The directions given on the label were:

Take half a wineglassful three or four times a day, an hour before or after meals. Persons very weak and debilitated may begin with a tablespoonful and increase the dose as the patient recovers health and strength. It is better to take it without the addition of water.
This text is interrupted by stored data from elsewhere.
-- ==== Sys2Proof/Tests/Slice0.lean ====
section
/-! SUPPORT. The model's own tests: ill-formed commands that `Instr.wellFormed` refuses, values the spec itself works out, and for
every statement with hypotheses a concrete state and operands that meet them, clause by clause. -/

namespace Sys2Proof.Tests

open Sys2Proof Sys2Proof.Machine

/-! ## Ill-formed commands -/

theorem test_ill_cell_start : (Instr.cellStart 0 []).wellFormed = false := by decide
theorem test_ill_cell_stop : (Instr.cellStop 1).wellFormed = false := by decide
theorem test_ill_register_write : (Instr.registerWriteIgnored ⟨0x14, 32, some 0⟩).wellFormed = false := by decide
theorem test_ill_record_null : (Instr.portPowerOn 0 3).wellFormed = false := by decide
theorem test_ill_record_unaligned : (Instr.setBudget 0x1020 480).wellFormed = false := by decide
theorem test_ill_hunt_mark : (Instr.huntExactMark 3 0).wellFormed = false := by decide
set_option maxRecDepth 4000 in
theorem test_ill_frame_open : (Instr.frameOpen 3 (encodeBurst .fill)).wellFormed = false := by decide
theorem test_ill_line : (Instr.line 3 [1, 2, 3]).wellFormed = false := by decide
theorem test_ill_frame_close : (Instr.frameClose 3 []).wellFormed = false := by decide
theorem test_ill_fill : (Instr.fillBurst 3 [0xFF]).wellFormed = false := by decide
theorem test_ill_supply_low : (Instr.supplyLow 20000).wellFormed = false := by decide
theorem test_ill_supply_restored : (Instr.supplyRestored 20999).wellFormed = false := by decide
theorem test_ill_lens_fault : (Instr.lensFaultNote 3 0).wellFormed = false := by decide
theorem test_ill_sweep_samples : (Instr.sweepComplete [[], [], []]).wellFormed = false := by decide

/-- No row of the table has bits, so no word spells a command. -/
theorem test_no_table_words : decodeTableWord 32 0x12345678 = none := rfl

/-! ## Values the spec works out -/

/-- 05_lens_settings.md, Example: a focus table. -/
theorem test_focus_table :
    ([1800, 2630, 25, 0, -1000, 5000].map fun x => lensCode [(-2000, 400), (0, 1200), (5000, 3100)] x) =
      [(1884, false), (2199, false), (1210, false), (1200, false), (800, false), (3100, false)] := by decide

/-- 04_triggers_and_take_patterns.md, the table of R70. -/
theorem test_grid_points :
    ([3200, -40000, 6000].map fun p => nextGridPoint .forward 1000 p 2500) = [3500, 1000, 8500] ∧
    ([3200, 1000, -600].map fun p => nextGridPoint .reverse 1000 p 2500) = [1000, -1500, -1500] := by decide

/-- 04_triggers_and_take_patterns.md, R70: the point 2,147,484,000 lies beyond the 32-bit range. -/
theorem test_grid_end :
    (armPitch ⟨.a, 2147483000, 1000, .forward, 0⟩ 2147483000 { active := true }).active = false := by decide

/-- 08_cable_sweeps.md, R155: 1000 ticks at the default velocity factor are 4,947 mm. -/
theorem test_sweep_distance : distanceOf {} 1000 = (4947, false, false) := by decide

/-- 08_cable_sweeps.md, the worked sweep: the two echoes' distances. -/
theorem test_worked_sweep_distances :
    rawDistance 2649 780 = 15486 ∧ rawDistance 5102 780 = 29827 := by decide

/-- 08_cable_sweeps.md, R143: the averages used. -/
theorem test_averages : [0, 1, 3, 40, 64, 200].map averagesUsed = [1, 1, 2, 32, 64, 64] := by decide

/-- 02_the_camera_link.md, R24 and R25: an exact mark announces its length; a flipped bit in one copy spoils it. -/
theorem test_marks : judgeMark 0x00080008C33CA55A = some 8 ∧ judgeMark 0x00080009C33CA55A = none := by decide

/-- 11_record_and_register_formats.md, R198 and R201: no member, and no peak bin after the 0x55 bytes before it. -/
theorem test_none_values :
    noDissolveResults = [0, 0, 0xFF] ∧ noFlexMapResults.length = 0x56 ∧ noFlexMapResults.getLast? = some 0xFF := by decide


/-! ## Witnesses: states and operands that meet the hypotheses of the statements

Port 3 is the port at work; the command record lies at `at0`, an image record at `img`, a HEAD_ACCESS record at `hac`. -/

def at0 : Addr := 0x10000
def img : Addr := 0x20000
def hac : Addr := 0x30000

/-- Host memory with a posted command, image and HEAD_ACCESS record, the image record one of 64 bytes with a stride of 16. -/
def hostMem : List Host.Cell :=
  writeBytes (writeBytes (writeBytes [] at0 (leBytes 4 1)) img
    (leBytes 4 2 ++ leBytes 4 1 ++ u64 0 ++ u64 0x40000 ++ leBytes 4 64 ++ leBytes 4 16)) hac (leBytes 4 1)

/-- A cell RUNNING with eight ports, its block at 0x1000 and the image anchor of port 3 at `img`. -/
def cell : State :=
  { State.reset with
    mem := writeBytes hostMem (0x1000 + 0x28) (u64 img)
    chain := { run := true, cell := .running, block := 0x1000, portCount := 8 } }

/-- A state with one port replaced, its mirror up to date. -/
def setPort (p : PortId) (f : Port → Port) (s : State) : State := { s with ports := s.ports.set p (f (s.port p)) }

/-- The running cell with port 3 changed. -/
def onPort (f : Port → Port) : State := setPort 3 f cell

/-- Port 3 powered in a state. -/
def powered (st : PowerState) (f : Port → Port := id) : State :=
  { onPort (fun q => f { q with power := { q.power with state := st } }) with
    power := { cell.power with grants := [3], reserved := reservation .a } }

/-- Port 3 with its link in a state and a burst in progress. -/
def linked (st : LinkState) (b : Option BurstStart) (f : Port → Port := id) : State :=
  onPort (fun q => f { q with link := { q.link with state := st, burst := b } })

/-- Port 3 with a channel. -/
def talking (c : Channel) : State := onPort fun q => { q with ctl := c }

/-- An exposure entry of trigger number 5, EXPOSED. -/
def entry : Entry where
  source := 0
  trigger := 5
  axisA := 0
  axisB := 0
  time := 0
  image := img
  bufAddr := 0x40000
  bufSize := 64
  stride := 16
  format := .packed
  lensRec := none
  lensPairs := none
  badLens := false
  set := none
  phase := .exposed
  outcome := .none
  flags := 0
  exposedAt := 0
  timer := some 200
  opened := none

/-- A frame of 4 lines of 8 pixels, 8 bits each. -/
def header : FrameHeader := { tag := 5, counter := 0, width := 8, height := 4, depth := 8, exposure := 0 }

/-- The frame under way with its next line. -/
def filling (next : Nat) : Filling where
  trigger := 5
  header := header
  bytesPerLine := 8
  next := next
  ranges := []
  overflow := false
  written := next
  erased := 0
  cut := 0
  truncated := false
  lastLine := none

/-- A window of eight bursts. -/
def eight : List HistoryEntry := List.replicate 8 ⟨.fill, true⟩

/-- A busy card: port 3 ON and LOCKED, with an entry, in a mask with port 4 and in a set with it; a sweep of port 5 under way. -/
def busy : State :=
  let s := powered .on fun q => { q with
    link := { q.link with state := .locked }, frame := { q.frame with entries := [entry] }, take := { q.take with lastTrigger := 5 } }
  { setPort 5 (fun q => { q with sweep := { q.sweep with state := .measuring } }) s with
    sets := s.sets.set 0 { formed := true, mask := 0x18 }
    trig := { s.trig with sources := s.trig.sources.set 0 { active := true, mask := 0x18, number := 5 } }
    sweeps := { front := some { entry := { port := 5, origin := .host, cause := .ok, averages := 1, recAt := some at0 }
                                settings := {}, started := 0, powerAtStart := .off, sums := [] } } }

/-- No value of an announced length makes a mark of zeros exact. -/
theorem zero_not_exact (n : U16) : (0 : U64) ≠ exactMark n := by
  intro h
  have h' : (0 : BitVec (16 + 16 + 32)) = (n ++ n) ++ syncPattern := h
  have := congrArg (fun m => m.getLsbD 1) h'
  simp only [BitVec.getLsbD_append] at this
  rw [if_pos (by decide)] at this
  exact absurd this (by decide)

/-! ### The whole machine -/

/-- StepRunsFrontCommand. -/
theorem witness_step : ({ cell with pending := [.cellStopped, .tap 0 []] } : State).pending = .cellStopped :: [.tap 0 []] := rfl

/-- IdleCardKeepsTime. -/
theorem witness_idle :
    (cell.pending = [] ∧ ¬ (cell.running = true ∧ cell.chain.walking = true) ∧ ¬ (cell.chain.cell = .stopping ∧ cell.chain.inHand = 0)) ∧
    let s : State := { cell with chain := { cell.chain with cell := .stopping } }
    s.pending = [] ∧ s.chain.cell = .stopping ∧ s.chain.inHand = 0 := by decide

/-- StepKeepsMemoryForm, MemoryFollowsBus, MirrorsFollowChanges: a TAP behind which the host has written. -/
theorem witness_memory_step :
    let c : Instr := .tap 0 [⟨0x50000, [1, 2]⟩]
    let s : State := { State.reset with pending := [c] }
    memWf s.mem = true ∧ Quiet s ∧ ∃ t, step s = .next t ∧ exec c { s with pending := [] } = .next t :=
  ⟨by decide, by decide, _, rfl, rfl⟩

set_option maxRecDepth 8000 in
/-- The busy card obeys the law of the budget. -/
theorem busy_power : PowerLaw busy :=
  ⟨by decide, by decide, by decide, by decide, by decide, by decide, by decide, by decide⟩

set_option maxRecDepth 8000 in
/-- StepKeepsPowerLaw, StepKeepsMaskSetAndSweepLaws, StepKeepsTriggerLaw: the busy card, and a step of it. -/
theorem witness_laws :
    PowerLaw busy ∧ LinkLaw busy ∧ MaskLaw busy ∧ SetLaw busy ∧ SweepLaw busy ∧ TriggerLaw busy ∧ ∃ t, step busy = .next t := by
  have seen : ∀ (p : PortId), ∀ e ∈ (busy.port p).frame.entries, e.trigger.toNat ≤ (busy.port p).take.lastTrigger.toNat := by
    decide
  have under : ∀ p, (busy.port p).sweep.state ≠ .none → powerOf p busy = .off ∨ powerOf p busy = .tripped := by decide
  exact ⟨busy_power, ⟨by decide, by decide⟩, by decide, by decide, ⟨by decide, by decide, by decide, under, nofun⟩,
    ⟨by decide, by decide, by decide, seen, by decide, by decide⟩, _, rfl⟩

set_option maxRecDepth 16000 in
/-- MirrorsFollowChanges: an alert newly set at a port, and a supply that falls. -/
theorem witness_mirrors :
    (let s := talking { state := .note }
     Quiet s ∧ s.running = true ∧ mayWalk (.overtempNote 3) = false ∧
       ∃ t, exec (.overtempNote 3) s = .next t ∧ t.running = true ∧ (t.port 3).alerts ≠ (s.port 3).alerts) ∧
    (Quiet cell ∧ mayWalk (.supplyLow 19999) = false ∧
      ∃ t, exec (.supplyLow 19999) cell = .next t ∧ t.running = true ∧ t.power.supplyLow ≠ cell.power.supplyLow) :=
  ⟨⟨by decide, by decide, rfl, _, rfl, by decide, by decide⟩, by decide, rfl, _, rfl, by decide, by decide⟩

set_option maxRecDepth 16000 in
/-- MirrorsFollowChanges: an entry that a reset of its port closes, and a set that a command forms. -/
theorem witness_mirror_events :
    let s : State := { busy with sets := .replicate 4 {} }
    let b : State := setPort 3 (fun q => { q with frame := {} }) s
    (Quiet s ∧ s.running = true ∧ mayWalk (.resetPort at0 3) = false ∧ (s.port 3).frame.entries = [entry] ∧
      ∃ t, exec (.resetPort at0 3) s = .next t ∧ t.running = true ∧ (t.port 3).frame.entries = []) ∧
    (Quiet b ∧ ∃ t, exec (.formSet at0 0 0x18) b = .next t ∧ t.running = true ∧ b.setOf 3 = none ∧ t.setOf 3 = some 0) :=
  ⟨⟨by decide, by decide, rfl, by decide, _, rfl, by decide, by decide⟩, by decide, _, rfl, by decide, by decide, by decide⟩

/-- AlertsStayAndRaiseTheCause: a flag that stands, and one that OVERTEMP sets. -/
theorem witness_alerts :
    let s := talking { state := .note }
    mayClearAlerts (.overtempNote 3) = false ∧ (s.port 3).alerts.getLsbD 5 = false ∧
      (onPort fun q => { q with alerts := 1 }).running = true ∧
      ∃ t, exec (.overtempNote 3) s = .next t ∧ (t.port 3).alerts.getLsbD 5 = true :=
  ⟨by decide, by decide, by decide, _, rfl, by decide⟩

/-! ### The register window, the start and the stop -/

/-- BlockAddress: STOPPED, BLOCK_FAULT and RUNNING; an address of 0 and one off its boundary by 32. -/
theorem witness_block_address :
    let fault : State := { State.reset with chain := { State.reset.chain with cell := .blockFault } }
    let off : State := { State.reset with chain := { State.reset.chain with block := 0x1020 } }
    (Quiet State.reset ∧ State.reset.chain.cell = .stopped) ∧ (Quiet fault ∧ fault.chain.cell = .blockFault) ∧
    (Quiet cell ∧ cell.chain.cell ≠ .stopped ∧ cell.chain.cell ≠ .blockFault) ∧ (∃ t, exec (.tap 0 []) cell = .next t) ∧
    (State.reset.chain.run = false ∧ (1 : U32).getLsbD 0 = true ∧ State.reset.chain.block = 0) ∧
    (off.chain.cell = .stopped ∧ off.chain.run = false ∧ off.chain.block.toNat % 64 ≠ 0) :=
  ⟨by decide, by decide, by decide, ⟨_, rfl⟩, by decide, by decide⟩

/-- InterruptMessages: a gather of FRAMES whose timer runs out, with every group enabled. -/
theorem witness_interrupts :
    let s : State := { cell with chain := { cell.chain with enable := 7, frames := { pending := 1, timer := some 1 } } }
    Quiet s ∧ (∀ x, Instr.gatherTimeout .frames ≠ .hardReset x) ∧ s.chain.cause.getLsbD 0 = false ∧
      s.chain.enable.getLsbD 0 = true ∧ ∃ t, exec (.gatherTimeout .frames) s = .next t ∧ t.chain.cause.getLsbD 0 = true :=
  ⟨by decide, nofun, by decide, by decide, _, rfl, by decide⟩

/-- Gathering: a timer that runs and one that does not. -/
theorem witness_gathering :
    let s : State := { cell with chain := { cell.chain with frames := { pending := 1, timer := some 1 } } }
    (Quiet s ∧ (gatherOf .frames s.chain).timer.isSome = true) ∧ (Quiet cell ∧ (gatherOf .frames cell.chain).timer = none) := by
  decide

/-- A stopped card whose header names a number of ports. -/
def stopped (n : Nat) : State :=
  { State.reset with
    mem := writeBytes [] 0x1000 (leBytes 4 0x56430801 ++ leBytes 4 n), chain := { State.reset.chain with block := 0x1000 } }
Analysis showed 100 fluid parts of the liquid to contain 18·2 parts of solids, of which 5·5 parts were sugar (partly inverted) and 2·5 ash, the remainder being of the nature of a vegetable extract. The mineral constituents were only those common to the ash of most drugs, and no metallic salts were found in medicinal doses; nothing of alkaloidal nature was present. The mixture contained 8·1 per cent. by volume of alcohol. In the case of a vegetable preparation of this kind, containing no definite active principle that can be identified chemically, it is not possible to state with certainty the various drugs from which it may have been prepared; a study of its general properties, and a series of careful comparisons, pointed to the present mixture being of similar nature to the compound concentrated solution of sarsaparilla (liquor sarsae compositus concentratus) of the British Pharmacopœia, with the omission of the liquorice, and with the addition of sugar: the drugs in the official preparation (besides liquorice) are sarsaparilla, sassafras, guaiacum wood, and mezereon. A liquor prepared in this manner, with the alcohol reduced to the amount found in the mixture under examination and the aroma slightly increased by adding a little additional oil of sassafras, agreed fairly well both in general properties and the results of chemical examination with the medicine under consideration.